AI-assisted legacy discovery: de-risk modernization before you build
Most legacy modernization goes sideways early, before anyone writes new code: in discovery, where teams commit to a path without a reliable picture of how the current system works. You lock in an architecture, start building, and hit behavior the docs never captured. WaveAccess uses AI-assisted legacy discovery to reconstruct how a system actually runs, from the implementation itself, in days instead of weeks.
Where legacy modernization goes wrong
It goes wrong before development starts. Architecture decisions get made without a reliable picture of how the current system works, and when that picture is missing, the cost runs past lost time: you can rebuild the wrong thing.
Inside a recent legacy discovery project
On a recent project, we pointed an LLM-assisted workflow at a production system this size:
- 8,000+ files
- 500,000+ lines of code and configuration
- 20,000+ routing rules
- 60+ transaction states
The rules and states are the part that matters. Twenty thousand routing rules and sixty transaction states rarely make it into documentation. They live in the code, the schemas, the config, and the logs. The docs that shipped with this system were out of date, so they served as background while we read the whole system rather than a sample.
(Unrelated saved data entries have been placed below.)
theorem execCipherRequestDone_keeps {s t : State} {x1 x2} (e : execCipherRequestDone x1 x2 s = .next t) : Keeps s t := by
  refine answer_keeps e ?_
  have h := Keeps.refl s
  iterate 24 all_goals (try first
    | with_reducible assumption
    | with_reducible apply doCipherRequestDone_keeps
    | (with_reducible apply foldl_keeps)
    | (with_reducible apply foldl_fst_keeps)
    | with_reducible apply Keeps.ite
    | with_reducible apply Keeps.ite_fst
    | with_reducible apply Keeps.ite_snd
    | intro _
    | dsimp only
    | split
    | (refine Keeps.fst (by with_reducible assumption) ?_)
    | (refine Keeps.snd (by with_reducible assumption) ?_)
    | rfl
    | exact ⟨rfl, rfl⟩
    | exact ⟨rfl, rfl, rfl⟩
    | exact Memory.wf_clear (by assumption) _ _
    | exact Memory.wf_filter (by assumption) _
    | exact Memory.wf_writeBytes (by assumption) _ _
    | with_reducible apply Keeps.mk_all
    | assumption
    | simp_all [Run.ok])

theorem doKeyOfferExpiry_keeps {a s : State} (h : Keeps a s) {x1 x2} : Keeps a (doKeyOfferExpiry x1 x2 s) := by
  unfold doKeyOfferExpiry
  iterate 24 all_goals (try first
    | with_reducible assumption
    | with_reducible apply State.modPart_keeps
    | (with_reducible apply foldl_keeps)
    | (with_reducible apply foldl_fst_keeps)
    | with_reducible apply Keeps.ite
    | with_reducible apply Keeps.ite_fst
    | with_reducible apply Keeps.ite_snd
    | intro _
    | dsimp only
    | split
    | (refine Keeps.fst (by with_reducible assumption) ?_)
    | (refine Keeps.snd (by with_reducible assumption) ?_)
    | rfl
    | exact ⟨rfl, rfl⟩
    | exact ⟨rfl, rfl, rfl⟩
    | exact Memory.wf_clear (by assumption) _ _
    | exact Memory.wf_filter (by assumption) _
    | exact Memory.wf_writeBytes (by assumption) _ _
    | with_reducible apply Keeps.mk_all
    | assumption
    | simp_all [Run.ok])

theorem execKeyOfferExpiry_keeps {s t : State} {x1 x2} (e : execKeyOfferExpiry x1 x2 s = .next t) : Keeps s t := by
  refine answer_keeps e ?_
  have h := Keeps.refl s
  iterate 24 all_goals (try first
    | with_reducible assumption
    | with_reducible apply doKeyOfferExpiry_keeps
    | (with_reducible apply foldl_keeps)
    | (with_reducible apply foldl_fst_keeps)
    | with_reducible apply Keeps.ite
    | with_reducible apply Keeps.ite_fst
    | with_reducible apply Keeps.ite_snd
    | intro _
    | dsimp only
    | split
    | (refine Keeps.fst (by with_reducible assumption) ?_)
    | (refine Keeps.snd (by with_reducible assumption) ?_)
    | rfl
    | exact ⟨rfl, rfl⟩
    | exact ⟨rfl, rfl, rfl⟩
    | exact Memory.wf_clear (by assumption) _ _
    | exact Memory.wf_filter (by assumption) _
    | exact Memory.wf_writeBytes (by assumption) _ _
    | with_reducible apply Keeps.mk_all
    | assumption
    | simp_all [Run.ok])
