theorem runDebugEnter_keeps {a s : State} (h : Keeps a s) {x1 x2} : (runDebugEnter s x1 x2).keeps a := by
  unfold runDebugEnter
  (try unfold Reply.keeps Reply.ok Reply.give Reply.busy Reply.denied Reply.rejected)
  iterate 24 all_goals (try first
    | with_reducible assumption
    | with_reducible apply State.modSec_keeps
    | with_reducible apply State.raise_keeps
    | with_reducible apply Reply.ok_keeps
    | with_reducible apply Reply.busy_keeps
    | with_reducible apply Reply.denied_keeps
    | with_reducible apply Reply.rejected_keeps
    | with_reducible apply State.raiseLevel_keeps
    | (with_reducible apply foldl_keeps)
    | (with_reducible apply foldl_fst_keeps)
    | with_reducible apply Keeps.ite
    | with_reducible apply Keeps.ite_fst
    | with_reducible apply Keeps.ite_snd
    | intro _
    | dsimp only
    | split
    | (refine Keeps.fst (by with_reducible assumption) ?_)
    | (refine Keeps.snd (by with_reducible assumption) ?_)
    | rfl
    | exact ⟨rfl, rfl⟩
    | exact ⟨rfl, rfl, rfl⟩
    | exact Memory.wf_clear (by assumption) _ _
    | exact Memory.wf_filter (by assumption) _
    | exact Memory.wf_writeBytes (by assumption) _ _
    | with_reducible apply Keeps.mk_all
    | assumption
    | simp_all [Run.ok])

theorem execDebugEnter_keeps {s t : State} {x1} (e : execDebugEnter x1 s = .next t) : Keeps s t := by
  refine answer_keeps e ?_
  have h := Keeps.refl s
  iterate 24 all_goals (try first
    | with_reducible assumption
    | with_reducible apply State.command_keeps
    | with_reducible apply runDebugEnter_keeps
    | (with_reducible apply foldl_keeps)
    | (with_reducible apply foldl_fst_keeps)
    | with_reducible apply Keeps.ite
    | with_reducible apply Keeps.ite_fst
    | with_reducible apply Keeps.ite_snd
    | intro _
    | dsimp only
    | split
    | (refine Keeps.fst (by with_reducible assumption) ?_)
    | (refine Keeps.snd (by with_reducible assumption) ?_)
    | rfl
    | exact ⟨rfl, rfl⟩
    | exact ⟨rfl, rfl, rfl⟩
    | exact Memory.wf_clear (by assumption) _ _
    | exact Memory.wf_filter (by assumption) _
    | exact Memory.wf_writeBytes (by assumption) _ _
    | with_reducible apply Keeps.mk_all
    | assumption
    | simp_all [Run.ok])

theorem State.zeroMemory_keeps {a s : State} (h : Keeps a s) : Keeps a (State.zeroMemory s) := by
  unfold State.zeroMemory
  iterate 24 all_goals (try first
    | with_reducible assumption
    | (with_reducible apply foldl_keeps)
    | (with_reducible apply foldl_fst_keeps)
    | with_reducible apply Keeps.ite
    | with_reducible apply Keeps.ite_fst
    | with_reducible apply Keeps.ite_snd
    | intro _
    | dsimp only
    | split
    | (refine Keeps.fst (by with_reducible assumption) ?_)
    | (refine Keeps.snd (by with_reducible assumption) ?_)
    | rfl
    | exact ⟨rfl, rfl⟩
    | exact ⟨rfl, rfl, rfl⟩
    | exact Memory.wf_clear (by assumption) _ _
    | exact Memory.wf_filter (by assumption) _
    | exact Memory.wf_writeBytes (by assumption) _ _
    | with_reducible apply Keeps.mk_all
    | assumption
    | simp_all [Run.ok])

theorem doDebugFillDone_keeps {a s : State} (h : Keeps a s) : Keeps a (doDebugFillDone s) := by
  unfold doDebugFillDone
  iterate 24 all_goals (try first
    | with_reducible assumption
    | with_reducible apply State.modSec_keeps
    | with_reducible apply State.zeroMemory_keeps
    | (with_reducible apply foldl_keeps)
    | (with_reducible apply foldl_fst_keeps)
    | with_reducible apply Keeps.ite
    | with_reducible apply Keeps.ite_fst
    | with_reducible apply Keeps.ite_snd
    | intro _
    | dsimp only
    | split
    | (refine Keeps.fst (by with_reducible assumption) ?_)
    | (refine Keeps.snd (by with_reducible assumption) ?_)
    | rfl
    | exact ⟨rfl, rfl⟩
    | exact ⟨rfl, rfl, rfl⟩
    | exact Memory.wf_clear (by assumption) _ _
    | exact Memory.wf_filter (by assumption) _
    | exact Memory.wf_writeBytes (by assumption) _ _
    | with_reducible apply Keeps.mk_all
    | assumption
    | simp_all [Run.ok])
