theorem doDrainTimeout_due {t k : Nat} (hended : s.allEnded p = true) (hend : (s.part p).run.endTick = some t) (hbal : s.unbalanced p = some k)
    (hlate : ticksMs (jpDrainMs (s.params p)) < s.tick - t) :
    doDrainTimeout p s = (s.modRun p fun r => { r with endTick := some s.tick }).raise { recPart p sevPart 0x23 with detail := k } := by
  simp only [doDrainTimeout, hended, hend, hbal, if_pos hlate, Bool.not_true, Bool.false_eq_true, ↓reduceIte]

/-- A refreshed partition comes to the anchor reduction of its flag group, at a member with its wait begun; without a group its hold ends. -/
def State.reachAnchor (s : State) (p : Nat) : State := match s.flagGroup p with
  | some g => (if cgRank g = 0 then s else s.modColl p fun c => { c with anchorFrom := some s.tick }).barrierReach p g 1 0
  | none => (s.modColl p fun c => { c with anchorFrom := none }).unhold p .refresh

theorem doImageRefreshDone_acked (hhold : (s.part p).run.holds.contains .refresh = true) (hstage : (s.part p).imageStage = 3) (hpend : (s.part p).imagePend = 0)
    (hrestore : (s.part p).restore = none) (hroll : (s.part p).run.holds.contains .rollback = false) (hgather : (s.part p).run.holds.contains .gather = false)
    (hfence : (s.part p).fenced = false) :
    doImageRefreshDone p s = (s.modPart p fun q => { q with imageStage := 0, imageValid := true }).reachAnchor p := by
  simp only [doImageRefreshDone, hhold, hstage, hpend, hrestore, hroll, hgather, hfence, Option.isNone_none, Bool.not_false, and_self, ↓reduceIte]
  rfl

/-- The members of the anchor reduction that its root has heard. -/
def Coll.anchorHeard (c : Coll) (g : Nat) : List Nat := match c.barriers.find? fun b => b.group == cgId g && b.sub == 1 with
  | some b => b.heard
  | none => []

theorem State.anchor_due {t : Nat} (hhold : (s.part p).run.holds.contains .refresh = true) (hlate : s.waitLimit p < s.tick - t) :
    ¬(!(s.part p).run.holds.contains .refresh ∨ s.tick - t ≤ s.waitLimit p) := by
  simp only [hhold, Bool.not_true, Bool.false_eq_true, false_or, Nat.not_le.2 hlate, not_false_eq_true]

section
variable {t g : Nat} (hfrom : (s.part p).coll.anchorFrom = some t) (hgroup : s.flagGroup p = some g) (hhold : (s.part p).run.holds.contains .refresh = true)
  (hlate : s.waitLimit p < s.tick - t)
include hfrom hgroup hhold hlate

theorem doAnchorTimeout_root (hrank : cgRank g = 0) :
    doAnchorTimeout p s = (s.modColl p fun c => { c with anchorFrom := some s.tick }).each
      ((List.range (cgN g)).filter fun r => !((s.part p).coll.anchorHeard g).contains r && r != 0) fun s r => s.declareLost p (s.member g r).1 := by
  have hdue := State.anchor_due hhold hlate
  simp only [doAnchorTimeout, hfrom, hgroup, if_neg hdue, hrank, ne_eq, not_true_eq_false, ↓reduceIte]
  rfl

theorem doAnchorTimeout_member (hrank : cgRank g ≠ 0) (hstage : (s.part p).imageStage = 0) :
    doAnchorTimeout p s = (s.modColl p fun c => { c with anchorFrom := some s.tick }).declareLost p (s.member g 0).1 := by
  have hdue := State.anchor_due hhold hlate
  simp only [doAnchorTimeout, hfrom, hgroup, if_neg hdue, if_pos hrank, hstage, ↓reduceIte]

end

theorem doOuterBoundaryWorkDone_held (found : Found) (hhold : (s.part p).run.holds.contains .outerWork = true)
    (hroll : (s.part p).run.holds.contains .rollback = false) (hfence : (s.part p).fenced = false) :
    doOuterBoundaryWorkDone p found s =
      let r := (s.part p).run.round - 1
      let a := s.each (List.range (s.part p).outer.slabs.length) fun s j => s.slabBoundary p r found j
      let b := (((a.releaseSlot p r).initWords p [r + 2]).sealTest p (s.part p).run.step).modOuter p fun o => o.takeNext r
      ((b.roundRec p r).refreshNext p).unhold p .outerWork := by
  simp only [doOuterBoundaryWorkDone, hhold, hroll, hfence, Bool.not_true, Bool.false_eq_true, or_self, ↓reduceIte]

/-- A running partition at action 8 that nothing holds. -/
theorem State.unheld (h8 : (s.part p).run.atAction8 = true) (hst : (s.part p).st = .active ∨ (s.part p).st = .recovering) (hholds : (s.part p).run.holds = []) :
    ((s.part p).st == .active || (s.part p).st == .recovering) = true ∧ ((s.part p).run.stops = (s.part p).run.stopArmed) := by
  refine ⟨by simpa using hst, ?_⟩
  simp only [Run.stops, h8, hholds, List.all_nil, Bool.true_and, Bool.and_true]

section
variable (h8 : (s.part p).run.atAction8 = true) (hst : (s.part p).st = .active ∨ (s.part p).st = .recovering) (hholds : (s.part p).run.holds = [])
include h8 hst hholds

theorem State.goOn_starts (harmed : (s.part p).run.stopArmed = false) (hmay : s.mayStart p = true) (hhalt : s.power.haltN = true)
    (htarget : s.power.target ≠ 2) : s.goOn p = s.startStep p := by
  obtain ⟨hrunning, hstops⟩ := State.unheld h8 hst hholds
  simp only [State.goOn, hrunning, hstops, harmed, h8, hholds, hmay, hhalt, if_neg htarget, Bool.and_false, Bool.not_true, Bool.false_eq_true, List.isEmpty_nil,
    or_self, ↓reduceIte]

theorem State.goOn_stops (harmed : (s.part p).run.stopArmed = true) : s.goOn p = s.stopNow p := by
  obtain ⟨hrunning, hstops⟩ := State.unheld h8 hst hholds
  simp only [State.goOn, hrunning, hstops, harmed, Bool.and_self, ↓reduceIte]

end

end

/-- Settles O24: each event finds its conditions met, and does its own part. -/
theorem boundaryEventsComplete : Obligations.BoundaryEventsComplete := by
  intro s p hp
  have hok : okPart p = true := decide_eq_true hp
  refine ⟨fun t k hended hend hbal hlate => ?drain, fun hhold hstage hpend hrestore hroll hgather hfence => ?refresh,
    fun t g hfrom hgroup hrank hhold hlate => ?root, fun t g hfrom hgroup hrank hstage hhold hlate => ?member,
    fun x hhold hroll hfence => ?outerWork, fun h8 harmed hst hholds hmay hhalt htarget => ?starts, fun h8 harmed hst hholds => ?stops⟩
  case drain => exact answer_of_ok hok (doDrainTimeout_due hended hend hbal hlate)
  case refresh => exact answer_of_ok hok (doImageRefreshDone_acked hhold hstage hpend hrestore hroll hgather hfence)
  case root => exact answer_of_ok hok (doAnchorTimeout_root hfrom hgroup hhold hlate hrank)
  case member => exact answer_of_ok hok (doAnchorTimeout_member hfrom hgroup hhold hlate hrank hstage)
  case outerWork => exact answer_of_ok hok (doOuterBoundaryWorkDone_held x hhold hroll hfence)
  case starts => exact answer_of_ok hok (State.goOn_starts h8 hst hholds harmed hmay hhalt htarget)
  case stops => exact answer_of_ok hok (State.goOn_stops h8 hst hholds harmed)

end Sys2Proof.Machine
end

section
/-! PROOF. Pairing confirmations and queue messages (R53, R54, R152), and the events of the pyrometer (R39, R136, R138, R139, R210). -/

namespace Sys2Proof.Machine

/-! ## Pairing confirmations (R152) -/

section
variable {s : State} {p : Nat}

theorem doArenaLendTimeout_late {b m q : Nat} {rest : List (Nat × Nat × Nat)} (hmissing : s.unconfirmed p = (b, m, q) :: rest)
    (hhold : (s.part p).run.holds.contains .pairing = true) (hlate : s.waitLimit p < s.tick - (s.part p).run.holdFrom) :
    doArenaLendTimeout p s = (s.modRun p fun r => { r with holdFrom := s.tick }).raise { recPart p sevPart 0x55 with addr := m } := by
  simp only [doArenaLendTimeout, hmissing, hhold, hlate, and_self, ↓reduceIte]

theorem State.pairingHeard_borrowed {m q base : Nat} (hmine : (s.borrowed p).contains (base, m, q) = true) :
    s.pairingHeard p m q base =
      let w := s.modArena p fun r => { r with confirmed := setIns base r.confirmed }
      if (w.unconfirmed p).isEmpty then w.unhold p .pairing else w := if_pos hmine

theorem State.pairingHeard_lent {m q base : Nat} (hother : (s.borrowed p).contains (base, m, q) = false) (hlent : (s.lentOut p).contains (base, m, q) = true) :
    s.pairingHeard p m q base = s.send p (pairingMsg m q base) .none := by
  simp only [State.pairingHeard, hother, hlent, Bool.false_eq_true, ↓reduceIte]

end

/-! ## Messages that the transport accepts (R53, R54) -/

/-- The state in which a message of partition `p` has been taken on its channel, its buffer's errors recorded and its acknowledgement sent if due. -/
def State.messageTaken (s : State) (p : Nat) (k : HtPkt) : State := ((s.dataArrived p k).bufErrors p k).ackIfDue p k.srcModule k.srcPart

section
variable {s u : State} {k : HtPkt} {p : Nat}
The point is to make the calls before anyone commits to a modernization path: what to rebuild, what to refactor, what to keep, what to retire. Decided early, off a reliable read of the system.
Three weeks of work in eight days
Manual discovery on a system like this usually runs 3 to 4 weeks. This took 7 to 8 business days, expert review and refinement included. That figure isn't a promise: it moves with how big the system is, how much access you get, how good the existing docs are, what security requires, and how much you scope into review.
What made the AI-assisted discovery hold up
Speed like that only counts if you can trust what comes out. A few things made that possible:
- business logic reconstructed from the implementation itself, with documentation as a secondary source
- templates and decomposition to keep the output consistent across a codebase that big
- production logs and database structures used as evidence
- expert validation before any delivery decision
- security built in from the start: sanitization, secrets removal, data minimization, access control, human review
Expert review is what turns a fast reconstruction into something you can build on.
Discovery only counts if it leads to delivery
The tempting read is: AI mapped the code, so start rebuilding. Real projects run Discovery → Specification → Modernization plan → Execution — several steps between the analysis and the rebuild.
The model speeds up the first pass. What comes after still needs engineering judgment, business context, and a clear plan for what comes next.
Speed is only worth it if the map is right
For legacy systems, speed matters. It's only worth something when the picture is reliable enough to base delivery decisions on. That's the whole point of discovery.